CiCi’s Pizza, an American fast food business based in Coppell, Texas with more than 500 stores in 35 states, appears to be the latest restaurant chain to struggle with a credit card breach. The data available so far suggests that hackers obtained access to card data at affected restaurants by posing as technical support specialists for the company’s point-of-sale provider, and that multiple other retailers have been targeted by this same cybercrime gang.
Over the past two months, KrebsOnSecurity has received inquiries from fraud fighters at more than a half-dozen financial institutions in the United States — all asking if I had any information about a possible credit card breach at CiCi’s. Every one of these banking industry sources said the same thing: They’d detected a pattern of fraud on cards that all had all been used in the last few months at various CiCi’s Pizza locations.
Earlier today, I finally got around to reaching out to the CiCi’s headquarters in Texas and was referred to a third-party restaurant management firm called Champion Management. When I called Champion and told them why I was inquiring, they said “the issue” was being handled by an outside public relations firm called SPM Communications.
I never did get a substantive response from SPM, which according to their email and phone messages closes at 1 pm on Fridays during the summer. So I decided to follow up on a tip I’d received from a fraud fighter at one affected bank who said they’d heard from the U.S. Secret Service that the fraud was related to a breach or security weakness at Datapoint (CiCi’s point-of-sale provider).
Incredibly, I went to look up the contact information for datapoint[dot]com, and found that Google was trying to prevent me from visiting this site: According to the search engine giant, Datapoint’s Web site appears to be compromised! It appears Google has listed the site as hacked and that it was once abused by spammers to promote knockoff male enhancement pills.
A quick look at Datapoint’s site via a virtual machine-protected Linux browser indicates that CiCi’s Pizza is indeed one of the company’s largest clients.
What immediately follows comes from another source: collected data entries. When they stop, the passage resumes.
theorem State.attribute_kept {s0 : State} (s : State) (c eng : Nat) (vin : List Byte) (k vert inst : Nat) (hk : Kept s0 s) : Kept s0 (State.attribute s c eng vin k vert inst).1 := by
  unfold State.attribute
  repeat' (first
    | with_reducible assumption
    | with_reducible apply State.vread_kept
    | with_reducible refine Kept.of_eq1 ?_ (by assumption)
    | with_reducible rfl
    | with_reducible exact fun h => h
    | dsimp only
    | with_reducible apply Kept.ite
    | with_reducible apply Kept.ite1
    | with_reducible apply Kept.ite2
    | split
    | with_reducible refine Kept.upd0 ?_ ?_ ?_ ?_ ?_ ?_)

theorem State.vertexIn_kept {s0 : State} (c eng lane vert inst : Nat) (vin : List Byte) (x0 : List Nat) (x1 : State) (x2 : Grp) (hk : Kept s0 x1) : Kept s0 (State.vertexIn c eng lane vert inst vin x0 x1 x2).1 := by
  induction x0 generalizing x1 x2 with
  | nil =>
    unfold State.vertexIn
    repeat' (first
      | with_reducible assumption
      | with_reducible apply State.attribute_kept
      | with_reducible refine Kept.foldl ?_ (fun _ _ _ => ?_)
      | with_reducible refine Kept.of_eq1 ?_ (by assumption)
      | with_reducible refine Kept.foldl1 ?_ (fun _ _ _ _ => ?_)
      | with_reducible refine Kept.foldl2 ?_ (fun _ _ _ _ => ?_)
      | with_reducible refine Kept.of_eq2 ?_ (by assumption)
      | with_reducible rfl
      | with_reducible exact fun h => h
      | dsimp only
      | split
      | with_reducible refine Kept.upd0 ?_ ?_ ?_ ?_ ?_ ?_)
  | cons a r ih =>
    unfold State.vertexIn
    repeat' (first
      | with_reducible assumption
      | with_reducible apply ih
      | with_reducible apply State.attribute_kept
      | with_reducible refine Kept.foldl ?_ (fun _ _ _ => ?_)
      | with_reducible refine Kept.of_eq1 ?_ (by assumption)
      | with_reducible refine Kept.foldl1 ?_ (fun _ _ _ _ => ?_)
      | with_reducible refine Kept.foldl2 ?_ (fun _ _ _ _ => ?_)
      | with_reducible refine Kept.of_eq2 ?_ (by assumption)
      | with_reducible rfl
      | with_reducible exact fun h => h
      | dsimp only
      | split
      | with_reducible refine Kept.upd0 ?_ ?_ ?_ ?_ ?_ ?_)

theorem State.vertsIn_kept {s0 : State} (c eng inst : Nat) (d : GDraw) (x0 : List (Nat × Nat)) (x1 : State) (x2 : Grp) (hk : Kept s0 x1) : Kept s0 (State.vertsIn c eng inst d x0 x1 x2).1 := by
  induction x0 generalizing x1 x2 with
  | nil =>
    unfold State.vertsIn
    repeat' (first
      | with_reducible assumption
      | with_reducible apply State.vertexIn_kept
      | with_reducible refine Kept.of_eq1 ?_ (by assumption)
      | with_reducible rfl
      | with_reducible exact fun h => h
      | dsimp only
      | split
      | with_reducible refine Kept.upd0 ?_ ?_ ?_ ?_ ?_ ?_)
  | cons a r ih =>
    unfold State.vertsIn
    repeat' (first
      | with_reducible assumption
      | with_reducible apply ih
      | with_reducible apply State.vertexIn_kept
      | with_reducible refine Kept.of_eq1 ?_ (by assumption)
      | with_reducible rfl
      | with_reducible exact fun h => h
      | dsimp only
      | split
      | with_reducible refine Kept.upd0 ?_ ?_ ?_ ?_ ?_ ?_)

theorem State.gfxPlace_kept {s0 : State} (s : State) (d : Nat) (x : Disp) (core lanes : Nat) (regs : Grp → Grp) (loc : List Byte) (hk : Kept s0 s) : Kept s0 (State.gfxPlace s d x core lanes regs loc) := by
  unfold State.gfxPlace
  repeat' (first
    | with_reducible assumption
    | with_reducible apply State.placeOn_kept
    | with_reducible apply State.updWg_kept
    | with_reducible rfl
    | with_reducible exact fun h => h
    | dsimp only
    | with_reducible apply Kept.ite
    | with_reducible apply KeptO.ite
    | split)

theorem State.placeGfx_kept {s0 : State} (s : State) (d : Nat) (x : Disp) (stage id tile : Nat) (hk : Kept s0 s) : Kept s0 (State.placeGfx s d x stage id tile) := by
  unfold State.placeGfx
  repeat' (first
    | with_reducible assumption
    | with_reducible apply State.gfxPlace_kept
    | with_reducible apply State.vertsIn_kept
    | with_reducible apply id_kept
    | with_reducible refine Kept.foldl ?_ (fun _ _ _ => ?_)
    | with_reducible refine Kept.of_eq1 ?_ (by assumption)
    | with_reducible refine Kept.foldl1 ?_ (fun _ _ _ _ => ?_)
    | with_reducible refine Kept.foldl2 ?_ (fun _ _ _ _ => ?_)
    | with_reducible refine Kept.of_eq2 ?_ (by assumption)
    | with_reducible rfl
    | with_reducible exact fun h => h
    | dsimp only
    | with_reducible apply Kept.ite
    | with_reducible apply Kept.ite1
    | with_reducible apply Kept.ite2
    | with_reducible apply KeptO.ite
    | split
    | with_reducible refine Kept.upd0 ?_ ?_ ?_ ?_ ?_ ?_)

theorem execWorkgroupPlace_kept {s0 : State} (d : Nat) (s : State) (hk : Kept s0 s) : KeptO s0 (execWorkgroupPlace d s) := by
  unfold execWorkgroupPlace
  repeat' (first
    | with_reducible assumption
    | with_reducible apply Kept.next
    | with_reducible apply State.placeGfx_kept
    | with_reducible apply State.placeOn_kept
    | with_reducible apply id_kept
    | with_reducible rfl
    | with_reducible exact fun h => h
    | dsimp only
    | split
    | with_reducible refine Kept.upd0 ?_ ?_ ?_ ?_ ?_ ?_)

theorem State.tileGo_kept {s0 : State} (s : State) (id : Nat) (t : GTile) (hk : Kept s0 s) : Kept s0 (State.tileGo s id t) := by
  unfold State.tileGo
  repeat' (first
    | with_reducible assumption
    | with_reducible apply State.gfxDisp_kept
    | with_reducible apply State.updPass_kept
    | with_reducible apply id_kept
    | with_reducible rfl
    | with_reducible exact fun h => h
    | dsimp only
    | with_reducible apply Kept.ite
    | split
    | with_reducible refine Kept.upd0 ?_ ?_ ?_ ?_ ?_ ?_)

theorem State.gfxEnd_kept {s0 : State} (s : State) (e : GEnv) (hk : Kept s0 s) : Kept s0 (State.gfxEnd s e) := by
  unfold State.gfxEnd
  repeat' (first
    | with_reducible assumption
    | with_reducible apply State.updPass_kept
    | with_reducible apply State.count_kept
    | with_reducible apply id_kept
    | with_reducible refine Kept.foldl ?_ (fun _ _ _ => ?_)
    | with_reducible refine Kept.foldl1 ?_ (fun _ _ _ _ => ?_)
    | with_reducible refine Kept.foldl2 ?_ (fun _ _ _ _ => ?_)
    | with_reducible refine Kept.of_eq1 ?_ (by assumption)
    | with_reducible refine Kept.of_eq2 ?_ (by assumption)
    | with_reducible rfl
    | with_reducible exact fun h => h
    | dsimp only
    | with_reducible apply Kept.ite
    | with_reducible apply Kept.ite1
    | with_reducible apply Kept.ite2
    | split
    | with_reducible refine Kept.upd0 ?_ ?_ ?_ ?_ ?_ ?_)

theorem State.stageDone_kept {s0 : State} (s : State) (stage id tile : Nat) (hk : Kept s0 s) : Kept s0 (State.stageDone s stage id tile) := by
  unfold State.stageDone
  repeat' (first
    | with_reducible assumption
    | with_reducible apply State.tileGo_kept
    | with_reducible apply State.geomDone_kept
    | with_reducible apply State.gfxDisp_kept
    | with_reducible apply State.updPass_kept
    | with_reducible apply id_kept
    | with_reducible rfl
    | with_reducible exact fun h => h
    | dsimp only
    | with_reducible apply Kept.ite
    | with_reducible apply Kept.ite1
    | with_reducible apply Kept.ite2
    | split
    | with_reducible refine Kept.upd1 ?_ ?_ ?_ ?_ ?_ ?_
    | with_reducible refine Kept.upd0 ?_ ?_ ?_ ?_ ?_ ?_)

theorem State.gfxGo_kept {s0 : State} (s : State) (hk : Kept s0 s) : Kept s0 (State.gfxGo s) := by
  unfold State.gfxGo
  repeat' (first
    | with_reducible assumption
    | with_reducible apply State.stageDone_kept
    | with_reducible apply id_kept
    | with_reducible refine Kept.foldl ?_ (fun _ _ _ => ?_)
    | with_reducible refine Kept.foldl1 ?_ (fun _ _ _ _ => ?_)
    | with_reducible refine Kept.foldl2 ?_ (fun _ _ _ _ => ?_)
    | with_reducible refine Kept.of_eq1 ?_ (by assumption)
    | with_reducible refine Kept.of_eq2 ?_ (by assumption)
    | with_reducible rfl
    | with_reducible exact fun h => h
    | dsimp only
    | split
    | with_reducible refine Kept.upd0 ?_ ?_ ?_ ?_ ?_ ?_)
The Secret Service did not immediately respond to requests for comment.
Undeterred, I phoned and emailed Datapoint, and heard back via email from Stephen P. Warne, vice president of service and support for the company. Warne said I was jumping to conclusions and that my “sources” must have had a beef with the company. Here’s his email to me, verbatim:
If you did indeed talk to the Secret Service you would know that the breaches they have investigated involved multiple POS vendors in one particular franchise, including Harbortouch and Granbury Restaurant Systems.
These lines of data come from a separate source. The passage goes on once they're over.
theorem execLoomSaveDone_kept {s0 : State} (n : Nat) (s : State) (hk : Kept s0 s) : KeptO s0 (execLoomSaveDone n s) := by
  unfold execLoomSaveDone
  repeat' (first
    | with_reducible assumption
    | with_reducible apply Kept.next
    | with_reducible apply State.stopEnd_kept
    | with_reducible apply State.loomSync_kept
    | with_reducible apply State.updLoom_kept
    | with_reducible apply State.physWrite_kept
    | with_reducible apply State.countN_kept
    | with_reducible apply State.freeBytes_kept
    | with_reducible apply State.wrs_kept
    | with_reducible apply id_kept
    | with_reducible refine Kept.foldl ?_ (fun _ _ _ => ?_)
    | with_reducible refine Kept.of_eq1 ?_ (by assumption)
    | with_reducible refine Kept.of_eq2 ?_ (by assumption)
    | with_reducible refine Kept.foldl1 ?_ (fun _ _ _ _ => ?_)
    | with_reducible refine Kept.foldl2 ?_ (fun _ _ _ _ => ?_)
    | with_reducible rfl
    | with_reducible exact fun h => h
    | dsimp only
    | with_reducible apply Kept.ite
    | with_reducible apply Kept.ite1
    | with_reducible apply Kept.ite2
    | with_reducible apply KeptO.ite
    | split
    | with_reducible refine Kept.upd0 ?_ ?_ ?_ ?_ ?_ ?_)

theorem execLoomStopRestore_kept {s0 : State} (n : Nat) (s : State) (hk : Kept s0 s) : KeptO s0 (execLoomStopRestore n s) := by
  unfold execLoomStopRestore
  repeat' (first
    | with_reducible assumption
    | with_reducible apply Kept.next
    | with_reducible apply State.loomSync_kept
    | with_reducible apply State.cfgErr_kept
    | with_reducible apply State.wr_kept
    | with_reducible rfl
    | with_reducible exact fun h => h
    | dsimp only
    | with_reducible apply Kept.ite
    | with_reducible apply KeptO.ite
    | split)

theorem execLoomRestoreDone_kept {s0 : State} (n : Nat) (s : State) (hk : Kept s0 s) : KeptO s0 (execLoomRestoreDone n s) := by
  unfold execLoomRestoreDone
  repeat' (first
    | with_reducible assumption
    | with_reducible apply State.loadPair_kept
    | with_reducible apply State.tdPoison_kept
    | with_reducible apply State.incDone_kept
    | with_reducible apply State.loomTest_kept
    | with_reducible apply Kept.next
    | with_reducible apply State.loomCur_kept
    | with_reducible apply State.loomClear_kept
    | with_reducible apply State.loomSync_kept
    | with_reducible apply State.loadBlock_kept
    | with_reducible apply State.updLoom_kept
    | with_reducible apply State.ctxFault_kept
    | with_reducible apply State.trace_kept
    | with_reducible apply State.physRead_kept
    | with_reducible apply State.countN_kept
    | with_reducible apply State.wr_kept
    | with_reducible refine Kept.foldl ?_ (fun _ _ _ => ?_)
    | with_reducible refine Kept.of_eq1 ?_ (by assumption)
    | with_reducible refine Kept.foldl1 ?_ (fun _ _ _ _ => ?_)
    | with_reducible refine Kept.foldl2 ?_ (fun _ _ _ _ => ?_)
    | with_reducible refine Kept.of_eq2 ?_ (by assumption)
    | with_reducible rfl
    | with_reducible exact fun h => h
    | dsimp only
    | with_reducible apply Kept.ite
    | with_reducible apply Kept.ite1
    | with_reducible apply Kept.ite2
    | with_reducible apply KeptO.ite
    | split
    | with_reducible refine Kept.upd0 ?_ ?_ ?_ ?_ ?_ ?_)

theorem State.loomTeardown_kept {s0 : State} (s : State) (c : Nat) (hk : Kept s0 s) : Kept s0 (State.loomTeardown s c).1 := by
  unfold State.loomTeardown
  repeat' (first
    | with_reducible assumption
    | with_reducible apply State.loomTest_kept
    | with_reducible apply State.loomWait_kept
    | with_reducible apply State.loomSync_kept
    | with_reducible apply State.updLoom_kept
    | with_reducible apply State.dropWaits_kept
    | with_reducible apply State.incDone_kept
    | with_reducible apply State.fl_kept
    | with_reducible apply State.wr_kept
    | with_reducible apply id_kept
    | with_reducible refine Kept.foldl ?_ (fun _ _ _ => ?_)
    | with_reducible refine Kept.of_eq1 ?_ (by assumption)
    | with_reducible refine Kept.foldl1 ?_ (fun _ _ _ _ => ?_)
    | with_reducible refine Kept.foldl2 ?_ (fun _ _ _ _ => ?_)
    | with_reducible refine Kept.of_eq2 ?_ (by assumption)
    | with_reducible rfl
    | with_reducible exact fun h => h
    | dsimp only
    | with_reducible apply Kept.ite
    | with_reducible apply Kept.ite1
    | with_reducible apply Kept.ite2
    | split
    | with_reducible refine Kept.upd0 ?_ ?_ ?_ ?_ ?_ ?_)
You would also know that not one Agent we spoke and cooperated with came to any conclusion of wrong doing on our part after scans months ago. The SS actually helped point out that these hackers used among Team Viewer, Screen Connect and some others they installed.
All of these attacks have been traced to social engineering/Team Viewer breaches because stores from SEVERAL POS vendors let supposed techs in to conduct ‘support’. Nothing to do with any of our support mechanisms which are highly restricted and well within PCI Compliance.
I won’t say much else on this as this is not a Datapoint breach. We just happened to have by far the most systems in that particular franchise overwhelmingly.
Interestingly, this apparent breach comes to light amid a great deal of speculation on Reddit and other places online about a possible data breach at Teamviewer. The idea that countless credit card terminals or cash registers at CiCi’s Pizza establishments and other businesses could have been compromised by cybercriminals who simply phoned up the establishments posing as tech support technicians for various point-of-sale vendors is remarkable (and frankly pretty ingenious).
I’ll no doubt have updates to this story as the weekend progresses. Stay tuned.
Update, June 4, 5:01 p.m. ET: Edited the sentence about Google’s listing the site as hacked.